Mark G. Agresti, MDMARK G. AGRESTI MD LLC · PALM BEACH, FLORIDA
GLP-1 DRUGS · PLAIN ENGLISH GUIDE · 2026
Ozempic, Wegovy & Zepbound:
The Complete Guide
What these drugs really do, who they help, what they risk — and why a psychiatrist thinks they may be the most important brain drugs of our lifetime.
By Mark G. Agresti, MD | Mark G. Agresti MD LLC | drmarkagresti.com | Palm Beach, Florida | April 2026
By now you have heard of Ozempic. Maybe you have a friend on it. Maybe your doctor mentioned it. Maybe you have seen the before-and-after photos flooding social media. These drugs — Ozempic, Wegovy, Zepbound, Mounjaro — have become some of the most talked-about medications in history. And for good reason: they work remarkably well for weight loss.
But here is what most people — and many doctors — do not fully appreciate: these are brain drugs. They act on reward circuits, dopamine pathways, and addiction centers deep inside your brain. That is why they crush food cravings so effectively. And it is also why they are showing up in research on alcohol addiction, opioid dependence, gambling disorder, depression, bulimia, and more.
I am Dr. Mark G. Agresti, a psychiatrist in Palm Beach, Florida, and the founder of Mark G. Agresti MD LLC. My goal with this article is simple: give you the complete picture — the good, the bad, and everything in between — in plain language that anyone can understand. No jargon. No fluff. Just what you need to know.
First: What Are These Drugs?
GLP-1 stands for glucagon-like peptide-1. It is a hormone your gut naturally produces when you eat. It tells your brain you are full, tells your pancreas to release insulin, and slows down digestion. GLP-1 drugs mimic this hormone — but stronger, and longer-lasting than anything your body makes naturally.
Here are the main players you have probably heard of:
Ozempic
Semaglutide
FDA approved for type 2 diabetes. Widely used off-label for weight loss. Weekly injection.
Wegovy
Semaglutide (higher dose)
FDA approved for weight loss in adults AND teens 12+. Same drug as Ozempic, higher dose.
Zepbound
Tirzepatide
FDA approved for weight loss. Dual GLP-1 + GIP agonist. Even greater weight loss than semaglutide alone.
Mounjaro
Tirzepatide
FDA approved for type 2 diabetes. Same drug as Zepbound. Often used off-label for weight loss.
Saxenda
Liraglutide
Older GLP-1, FDA approved for weight loss. Daily injection. Approved for teens 12+.
Victoza
Liraglutide
Same as Saxenda, approved for type 2 diabetes. Also used in addiction research.
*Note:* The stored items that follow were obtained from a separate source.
-- ==== Sys2Proof/Machine/Parity.lean ====
section
/-! DEFINITION. Parity deltas and their acknowledgements, suspects, the loss and the return of slices, and the announcement
of ring pairs and forwarded handles (chapter 14). -/

namespace Sys2Proof.Machine

/-! ### Deltas (R378, R379) -/

/-- This slice holds the parity of the member's stripe. -/
def holdsParity (d : Device) (member slot : Nat) : Bool :=
  16 ≤ d.ident.n && (member / 8) ^^^ 1 = d.ident.index / 8 && slot / 8192 = d.ident.index % 8

/-- PARITY_DELTA: applied whole, unless its update number has been applied already, and acknowledged. -/
def parityDelta (d : Device) (p : ParityDelta) : Device :=
  if !holdsParity d p.member p.slot then d
  else
    let key := p.slot % 8192
    let s := Map.getD d.faults.parity key {}
    let s' : ParitySlot :=
      { record := s.record ^^^ p.record, timers := s.timers ^^^ p.timers, applied := Map.put s.applied p.member p.updNo }
    let d := if Map.find s.applied p.member = some p.updNo then d
      else d.modFaults (fun f => { f with parity := Map.put f.parity key s' })
    sendXfer d p.src (.parityAck p.member p.slot p.updNo) 32

/-- Deltas that wait for a buffer go, as far as buffers are free. -/
def sendWaiting (d : Device) : Device :=
  (Map.keys d.faults.deltas).foldl (fun d slot => shipAcks (sendDelta d slot) slot) d

/-- PARITY_ACK: the buffer is free, what waited for it goes, and writes that have gathered meanwhile are sent. -/
def parityAck (d : Device) (member slot n : Nat) : Device :=
  if member = d.ident.index then
    match (deltaBuf d slot).sent with
    | some (m, _, _) =>
      if m = n then
        let d := d.modFaults (fun f => { f with refreshing := f.refreshing.filter (· ≠ slot) })
        answerAsks
          (sendWaiting (shipAcks (sendDelta (shipGated (modDelta d slot (fun b => { b with sent := none })) slot n) slot) slot))
      else d
    | none => d
  else d.modFaults (fun f => { f with
    removals := f.removals.filter (fun r => !(r.2.member = member && r.2.slot = slot && r.2.updNo = n)) })

/-- PARITY_DELTA. -/
def execParityDelta (p : ParityDelta) (s : State) : Host.Outcome State Fault Refusal :=
  next s (whenReady s.dev (parityDelta · p))
/-- PARITY_ACK. -/
def execParityAck (member slot updNo : Nat) (s : State) : Host.Outcome State Fault Refusal :=
  next s (whenReady s.dev (fun d => parityAck d member slot updNo))

/-! ### Suspects (R381) -/

/-- Slots whose delta a slice has not acknowledged within 10 TICK. -/
def lateDeltas (d : Device) (k : Nat) : List Nat :=
  (d.faults.deltas.filter (fun p => p.2.sent.isSome && parityHolder d p.1 = k && p.2.sentTick + 10 ≤ d.tick)).map Prod.fst

/-- The late removals of lost members, by the slice that holds their stripe's parity. -/
def lateRemovals (d : Device) (k : Nat) : List ParityDelta :=
  (d.faults.removals.filter (fun r => 8 * ((r.2.member / 8) ^^^ 1) + r.2.slot / 8192 = k && r.1 + 10 ≤ d.tick)).map Prod.snd

/-- Host commands that a home slice has not acknowledged (R27). -/
def lateCmds (d : Device) (k : Nat) : List Fwd :=
  d.turn.fwds.filter (fun f => !f.acked && handleSlice f.handle = k && f.tick + 10 ≤ d.tick)

/-- Sends the delta that is outstanding once more. -/
def resendDelta (d : Device) (slot : Nat) : Device :=
  match (deltaBuf d slot).sent with
  | none => d
  | some (n, r, t) =>
    let now := d.tick
    sendXfer (modDelta d slot (fun b => { b with sentTick := now })) (parityHolder d slot)
      (.parityDelta { src := d.ident.index, member := d.ident.index, slot := slot, updNo := n, record := r, timers := t })
      deltaBytes

/-- Transfers to a slice on the port without a response, of those that no other transfer answers. -/
def lateSends (d : Device) (k : Nat) : List FabiReq :=
  d.fabi.outstanding.filter (fun r => r.tick + 10 ≤ d.tick &&
    (match r.xfer with | some (j, x) => j = k && !x.answered | none => false))

/-- Transfers to a slice whose write was answered with an error. -/
def lateErrors (d : Device) (k : Nat) : List (Nat × Nat × Xfer) :=
  d.faults.unacked.filter (fun u => u.2.1 = k && u.1 + 10 ≤ d.tick)

/-- Publications that a slice has not acknowledged (R356). -/
def latePubs (d : Device) (k : Nat) : List Publication :=
  d.pubs.filter (fun x => x.awaiting.contains k && x.tick + 10 ≤ d.tick)

/-- A hand-over or a mirror write to the slice is late: it is not sent again (R27, R241). -/
def lateOnce (d : Device) (k : Nat) : Bool :=
  d.turn.decisions.any (fun x => match x.phase with
    | .handOver _ t => groupHome d x.chosen = k && t + 10 ≤ d.tick
    | _ => false)
  || (d.ident.n = 32 && mirrorPartner d = k && d.ctx.mirrorOut.any (fun p => p.2.any (fun w => w.1 + 10 ≤ d.tick)))

/-- The transfers of `lateSends` and `lateErrors` once more, and the ACTIVATEs that are late: each is a write of its own on
the port (R38); the response of the first, if it comes, serves nothing more. -/
def sendAgain (d : Device) (k : Nat) : Device :=
  let sends := lateSends d k
  let errs := lateErrors d k
  let acts := (latePubs d k).filter (fun x => x.phase = .activating)
  let d := { d with fabi := { d.fabi with
    outstanding := d.fabi.outstanding.map (fun r => if sends.contains r then { r with xfer := none } else r) } }
  let d := sends.foldl (fun d r => match r.xfer with | some (j, x) => sendXfer d j x r.len | none => d) d
  let d := errs.foldl (fun d u => sendXfer d k u.2.2 32)
    (d.modFaults (fun f => { f with unacked := f.unacked.filter (fun u => !errs.contains u) }))
  let now := d.tick
  acts.foldl (fun d x => sendXfer (modPub d x.pub (fun x => { x with tick := now })) k
    (.activate x.pub (bf x.desc.toNat 1023 992) (bf x.desc.toNat 991 988)) 32) d

/-- SLICE_SUSPECT: the cause, the log, and every transfer that is late once more. -/
def sliceSuspect (d : Device) (k : Nat) : Device :=
  let ds := lateDeltas d k
  let rs := lateRemovals d k
  let cs := lateCmds d k
  if !bit (odGet d Od.SLICE_ONLINE 0) k || k = d.ident.index
      || (ds.isEmpty && rs.isEmpty && cs.isEmpty && (lateSends d k).isEmpty && (lateErrors d k).isEmpty && (latePubs d k).isEmpty
        && !lateOnce d k) then d
  else
    let now := d.tick
    let d := sendAgain (suspectSlice d k) k
    let d := ds.foldl resendDelta d
    let d := d.modFaults (fun f => { f with removals := f.removals.map (fun r => if rs.contains r.2 then (now, r.2) else r) })
    let d := rs.foldl (fun d r => sendXfer d k (.parityDelta r) deltaBytes) d
    let d := d.modTurn (fun t => { t with fwds := t.fwds.map (fun f => if cs.contains f then { f with tick := now } else f) })
    cs.foldl (fun d f => sendXfer d k (.hostCmd f.cmd) 512) d

/-- SLICE_SUSPECT. -/
def execSliceSuspect (slice : Nat) (s : State) : Host.Outcome State Fault Refusal :=
  next s (whenReady s.dev (sliceSuspect · slice))

/-! ### A slice is declared lost (R381 to R389) -/

/-- Deltas for a lost parity slice are given up; what waited for them goes (R379: the data is complete). -/
def abandonDeltas (d : Device) (k : Nat) : Device :=
  sendWaiting <| (d.faults.deltas.filter (fun p => p.2.busy && parityHolder d p.1 = k)).foldl (fun d p =>
    let d := modDelta d p.1 (fun b => { b with sent := none, record := 0, timers := 0 })
    let ns := ((d.faults.gated.filter (fun g => g.1 = p.1)).map (fun g => g.2.1)
      ++ (d.faults.releases.filter (fun g => g.1 = p.1)).map (fun g => g.2.1)).dedup
    shipAcks (ns.foldl (fun d n => shipGated d p.1 n) d) p.1) d

/-- Requests of the ring pairs that the lost slice owned (R387). -/
def endLostRings (d : Device) (k : Nat) : Device :=
  (d.seqs.filter (fun p => p.2.owner = k)).foldl (fun d p =>
    if p.2.endSent then
      if !p.2.behind.isEmpty || d.faults.gated.any (fun g => g.1 = p.1) then d
      else shipCompl d k (seqCompl d p.2 CT_END p.2.tcb.status (endArg0 p.2) p.2.engineNs p.2.energyUj)
    else if p.2.tcb.state = .finishing then d
    else faultSeq (bump d Od.FAULT_STATS 7) p.1 .faultSliceLost) d

/-- Members of a parity group that are online. -/
def groupMembers (d : Device) (g : Nat) : List Nat := (onlineSlices d).filter (fun s => s / 8 = g)

/-- The stripe's parity stands on a slice that is lost too (R389). -/
def unprotectedStripe (d : Device) (k j : Nat) : Bool := d.faults.lost.contains (8 * ((k / 8) ^^^ 1) + j / 8192)

/-- Stripes of the lost slice that this survivor adopts: those whose number is its place modulo the survivors (R383),
where their parity stands. -/
def adopts (d : Device) (k : Nat) : List (Nat × Nat) :=
  let ms := groupMembers d (k / 8)
  match (indexed 0 ms).find? (fun p => p.2 = d.ident.index) with
  | some (i, _) =>
    ((List.range 65536).filter (fun j => j % ms.length = i && !unprotectedStripe d k j)).map (fun j => (k, j))
  | none => []

/-- A request whose record is lost for good leaves the books of the slice that owns its ring pair; where it was the item
in service of its flow, the next one is granted (R369, R382). -/
def forgetOwned (d : Device) (h : Nat) : Device :=
  let o := Map.find d.turn.owned h
  let d := d.modTurn (fun t => { t with owned := Map.del t.owned h })
  match o.bind Owned.flow with
  | none => d
  | some i =>
    let d := modFlow d i (fun f => { f with live := f.live - 1 })
    match Map.find d.flows i with
    | some f => if f.svcHandle = h then flowEnd d i else tidyFlow d i
    | none => d

/-- Sequences of a lost slice whose records are lost with it, by slot: host commands for them are refused, and what this
slice keeps of those it owns goes (R382). -/
def stripesLost (d : Device) (l : Nat) (gone : Nat → Bool) : Device :=
  let mine (h : Nat) : Bool := handleSlice h = l && gone (handleSlot h)
  let d := (d.turn.fwds.filter (fun f => mine f.handle)).foldl (fun d f =>
    sendXfer d d.ident.index (.hostCmdAck f.id (.refused .staleHandle) (ownedTokens d f.handle)) 32) d
  let d := ((Map.keys d.turn.owned).filter mine).foldl forgetOwned d
  d.modFaults (fun f => { f with
    toAdopt := f.toAdopt.filter (fun x => !(x.1 = l && gone x.2)), heldCmds := f.heldCmds.filter (fun c => !mine c.handle) })

/-- Host commands on their way to a slice that is lost wait for its sequences' new handles (R384). -/
def lostCmds (d : Device) (k : Nat) (gone : Nat → Bool) : Device :=
  let fs := d.turn.fwds.filter (fun f => handleSlice f.handle = k && !gone (handleSlot f.handle))
  d.modFaults (fun f => { f with
    heldCmds := f.heldCmds ++ (fs.map Fwd.cmd).filter (fun c => !f.heldCmds.contains c) })

/-- At N = 32 the slice that keeps the lost one's mirror is custodian of its T1 pool; the lost slice's CACHED pages are
freed (R385). -/
def takeCustody (d : Device) (k : Nat) : Device :=
  if d.ident.n ≠ 32 || k ≠ mirrorPartner d then d
  else
    let cached (e : BitVec 256) : Bool := match Dir1.ofBits e.toNat with | some x => x.pstate = .cached | none => false
    let freed := (Map.vals d.ctx.mirror).filterMap (fun e => if cached e then (Dir1.ofBits e.toNat).map Dir1.home else none)
    d.modCtx (fun c => { c with mirror := c.mirror.filter (fun p => !cached p.2), custody := Map.put c.custody k freed })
They all work the same basic way — mimicking GLP-1 — but differ in potency, dosing frequency, and which other receptors they also target. Zepbound and Mounjaro hit an additional hormone receptor (GIP), which is why they tend to produce even greater weight loss.
How They Work in the Brain — This Is the Big Deal
Here is the part your weight loss doctor probably did not explain. GLP-1 receptors are not just in your gut. They are scattered throughout your brain — including in regions that control:
- Hunger and appetite (hypothalamus)
- Pleasure and reward (nucleus accumbens, ventral tegmental area)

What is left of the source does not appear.